Once instantiated, a BlockingCallMonitor instance can be configured with a Block that, when evaluated, will run the proposed blocking call. It can also be configured with Blocks to be executed when the call completes or when an error occurs. The default completion block merely triggers a #completedWith: event that will be supplied with the result of the call as its argument. The default error block re-signals the error, but you might often replace this with another Block that triggers an appropriate event.

Examples

First, a simple example demonstrating how a BlockingCallMonitor can be used to indicate when an STB streamed object has been received and fully assembled by a Socket. In the Server workspace:

monitor := BlockingCallMonitor callBlock: [socketA receive].

monitor when: #completedWith: send: #notify: to: MessageBox.

monitor monitor.

 

Tip: note that the parameter passed when #completedWith: is triggered will also be forwarded as the parameter to MessageBox>>notify:. For this reason, this example only works when socketA receives String objects.

Now, in the Client workspace:

socketB send: 'Hello Sockets'.

socketB send: 'Hello Again'.

 

For each send of a String from socketB you should see the monitor bring up a MessageBox displaying the string's value. Since the monitor is repeatedly evaluating the call block on its background process this can continue ad-infinitum if required.

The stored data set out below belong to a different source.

/-- A payload packet of an open block: discarded, or held until its place is certain, which it is at once once the payload size and the
leader are known. What it tells of the size is used on the packets held before it first. -/
def gvspPayload (s : State) (l x : Nat) (b : Block) (k : Nat) (bytes : List Byte) (rx : Nat) : State :=
  let sizes := (k, bytes.length) :: b.held.map fun p => (p.1, p.2.1.length)
  let b1 := { b with payload := b.payload <|> learnSize (gvspBytes s x b) b.packets sizes }
  if b.bad then s
  else if b.held.any fun p => p.1 = k then cntP s Reg.SP_CNT_DUP l
  else if k = 0 || payloadFits s x b1 k bytes.length = some false then cntP s Reg.SP_CNT_MALFORMED l
  else if b.placed.contains k then cntP s Reg.SP_CNT_DUP l
  else if b.abandoned.contains k then cntP s Reg.SP_CNT_LATE l
  else
    let s0 := settleBlock s l x b.id [(k, bytes.length)]
    let b0 := (blockOf s0 x b.id).getD b
    let s1 := if !b0.leader || k < b0.highest then cntP s0 Reg.SP_CNT_OOO l else s0
    settleBlock (updBlock s1 x b.id fun b =>
      { noteGaps (nowNs s) b k with gaps := (noteGaps (nowNs s) b k).gaps.filter fun g => g.packet ≠ k,
                                    held := b.held ++ [(k, bytes, rx)] }) l x b.id []

/-- Packet id `k` and line count `n` of a trailer are what the block's packets so far allow: those whose place the payload size tells. -/
def trailerFits (s : State) (x : Nat) (b : Block) (k n : Nat) : Bool :=
  b.payload.elim 0 (fun _ => b.highest) < k && n ≤ linesPerBlock s x && decide (k = 1) == decide (n = 0) &&
    b.payload.elim true fun p => k = (n * lineBytes (stream s x) + p - 1) / p + 1

/-- A trailer of an open block. It may report fewer lines; where the next block is open already, the rest are missing (log 8). -/
def gvspTrailer (s : State) (l x : Nat) (b : Block) (k n : Nat) : State :=
  let most := linesPerBlock s x
  if b.trailer.isSome then cntP s Reg.SP_CNT_DUP l
  else if b.bad then updBlock s x b.id fun b => { b with trailer := some most, packets := some (k - 1) }
  else if !trailerFits s x b k n then cntP s Reg.SP_CNT_MALFORMED l
  else
    let s1 := updBlock s x b.id fun b => noteGaps (nowNs s) { b with trailer := some n, packets := some (k - 1) } k
    let s2 := if ((pstream s x).blocks.getLast?).elim false fun e => e.id ≠ b.id then
        missLines s1 x b ((upto (most - n)).map fun i => n + i)
      else s1
    settleBlock s2 l x b.id []

/-- A packet of an open block. -/
def gvspInBlock (s : State) (l x : Nat) (g : Gvsp) (rx : Nat) : State :=
  match blockOf s x g.blockId with
  | none => s
  | some b => closeFull (match g.body with
    | .leader fmt w h => gvspLeader s l x b fmt w h
    | .payload k bytes => gvspPayload s l x b k bytes rx
    | .trailer k n => gvspTrailer s l x b k n
    | .unknown => s) x

def isLeader : GvspBody → Bool
  | .leader _ _ _ => true
  | _ => false

/-- GVSP_PACKET (R67). DESIGN CHOICE (log 8): before the first leader after binding no block is open, and a payload or trailer counts in
`MALFORMED`. -/
def gvspPacket (s : State) (l x : Nat) (g : Gvsp) (rx : Nat) : State :=
  let ext := extId s x
  let ps := pstream s x
  if (!ext && (g.blockId = 0 || 65535 < g.blockId)) || g.body = .unknown then cntP s Reg.SP_CNT_MALFORMED l
  else if (blockOf s x g.blockId).isSome then gvspInBlock s l x g rx
  else if ps.fresh then
    (if isLeader g.body then gvspInBlock (gvspDiscont s l x g.blockId) l x g rx else cntP s Reg.SP_CNT_MALFORMED l)
  else
    let c := ps.lastClosed.getD 0
    let d := idAhead ext c g.blockId
    if d = 0 || (idBehind ext d && idAhead ext g.blockId c < ps.closedCount) then cntP s Reg.SP_CNT_LATE l
    else if idBehind ext d || getF s Reg.SP_GVSP_CTL_MAX_GAP x 0 < d then
      gvspInBlock (gvspDiscont (cntP s Reg.SP_CNT_DISCONT l) l x g.blockId) l x g rx
    else gvspInBlock (openUpTo s x d) l x g rx

/-! ### Ethernet frames (R63, R64) -/

/-- The stream of the group whose filter a UDP datagram matches, and its source check (R61, R63). -/
def matchStream (s : State) (l : Nat) (ip : BitVec 32) (sp dp : BitVec 16) : Option Nat :=
  (streamsOf s l).find? fun x =>
    getF s Reg.SP_STREAM_FILT_UDP_DST x 0 = dp.toNat &&
    (!bit s Reg.SP_STREAM_FILT_SRC_CHECK x 0 ||
      (getF s Reg.SP_SRC_ADDR x 0 % 2 ^ 32 = ip.toNat &&
        (getF s Reg.SP_SRC_ADDR x 0 / 2 ^ 32 % 2 ^ 16 = 0 || getF s Reg.SP_SRC_ADDR x 0 / 2 ^ 32 % 2 ^ 16 = sp.toNat)))

/-- Receive stamp (R64). -/
def rxStamp (s : State) (l : Nat) : Nat := (nowNs s + 2 ^ 64 - getF s Reg.SP_TS_ADJ_RX_LAT l 0) % 2 ^ 64

/-- A stream has received a packet (R75). -/
def heard (s : State) (x : Nat) : State :=
  updPstream s x fun k => { k with lastPacketNs := nowNs s, idlePosted := false }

You should always aim to terminate a BlockingCallMonitor's monitoring process when you finished using it. Otherwise, the monitor object will not be garbage collected. In the Server workspace:

monitor terminate.

 

As a more complicated example let's see how multiple BlockingCallMonitors can be used to easily implement a complete "Smalltalk Server" capable of servicing multiple client connections. Because of the complexity, you should probably copy the code below into a new workspace via the clipboard to avoid any obvious typos that might prevent it from working first time.

"Here is the code to set up the Smalltalk Server"

serverSocket := ServerSocket port: 2048.

acceptanceMonitor := BlockingCallMonitor new.

acceptanceMonitor callBlock: [serverSocket accept].

acceptanceMonitor completionBlock: [:socket |

  serverMonitor := BlockingCallMonitor new.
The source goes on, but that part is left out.